Retype the records exactly, with nothing added or dropped.
>>>>>
-- ==== Sys2Proof/Machine/Ops.lean ====
section
/-! DEFINITION. The named operations over the ports: what a meaning does to the output, and what the host does to
the inputs (10_state.md R18, 60_exceptions.md R97, R101). -/

namespace Sys2Proof.Machine

/-- Drive `product_o`. -/
def State.withProduct (s : State) (product : Nat) : State :=
  { s with productO := product }

/-- End a request with its product (R97); an instance of width 0 has no requests (R7). -/
def State.answer (s : State) (product : Nat) : Host.Outcome State Fault Refusal :=
  if s.width = 0 then .refused .zeroWidth else .next (s.withProduct product)

/-- The output while it is not settled for a steady request: any value of the `2W` wires (R107, R110, R112, U3;
log 4). DESIGN CHOICE (log 4): the value is a function of the width and of the counter, so two states equal in both,
two fresh resets among them, show the same one, where nothing ties two instances together (R31). -/
def State.unspecified (s : State) : State :=
  { s with
    productO := (Config.unspecifiedProduct s.width s.freeIndex).toNat
    freeIndex := s.freeIndex + 1 }

/-- The refusal of a rejected request word (R97, R99). -/
def Refusal.ofReject : Reject → Refusal
  | .reservedVariant code => .reservedVariant code
  | .zeroWidth => .zeroWidth

/-- The host drives the three input ports (R101): any values, of each operand the `W` wires the port has.
Until the nets have settled, which is the next step, `product_o` is any value (R110, R112, U3): a free value (log 4). -/
def State.present (s : State) (r : Request) : State :=
  State.unspecified { s with
    variantI := some r.variant
    aI := some (r.a % 2 ^ s.width)
    bI := some (r.b % 2 ^ s.width) }

/-- The host stops driving the inputs steadily (R107, R112). From that moment `product_o` is any value (U3), so the
output is a free value at once, before any step (log 4). -/
def State.undrive (s : State) : State :=
  State.unspecified { s with variantI := none, aI := none, bI := none }

end Sys2Proof.Machine
end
<<<<<
### [ANSWER TO THE EXERCISE]
-- ==== Sys2Proof/Machine/Ops.lean ====
section
/-! DEFINITION. The named operations over the ports: what a meaning does to the output, and what the host does to
the inputs (10_state.md R18, 60_exceptions.md R97, R101). -/

namespace Sys2Proof.Machine

/-- Drive `product_o`. -/
def State.withProduct (s : State) (product : Nat) : State :=
  { s with productO := product }

/-- End a request with its product (R97); an instance of width 0 has no requests (R7). -/
def State.answer (s : State) (product : Nat) : Host.Outcome State Fault Refusal :=
  if s.width = 0 then .refused .zeroWidth else .next (s.withProduct product)

/-- The output while it is not settled for a steady request: any value of the `2W` wires (R107, R110, R112, U3;
log 4). DESIGN CHOICE (log 4): the value is a function of the width and of the counter, so two states equal in both,
two fresh resets among them, show the same one, where nothing ties two instances together (R31). -/
def State.unspecified (s : State) : State :=
  { s with
    productO := (Config.unspecifiedProduct s.width s.freeIndex).toNat
    freeIndex := s.freeIndex + 1 }

/-- The refusal of a rejected request word (R97, R99). -/
def Refusal.ofReject : Reject → Refusal
  | .reservedVariant code => .reservedVariant code
  | .zeroWidth => .zeroWidth

/-- The host drives the three input ports (R101): any values, of each operand the `W` wires the port has.
Until the nets have settled, which is the next step, `product_o` is any value (R110, R112, U3): a free value (log 4). -/
def State.present (s : State) (r : Request) : State :=
  State.unspecified { s with
    variantI := some r.variant
    aI := some (r.a % 2 ^ s.width)
    bI := some (r.b % 2 ^ s.width) }

/-- The host stops driving the inputs steadily (R107, R112). From that moment `product_o` is any value (U3), so the
output is a free value at once, before any step (log 4). -/
def State.undrive (s : State) : State :=
  State.unspecified { s with variantI := none, aI := none, bI := none }

end Sys2Proof.Machine
end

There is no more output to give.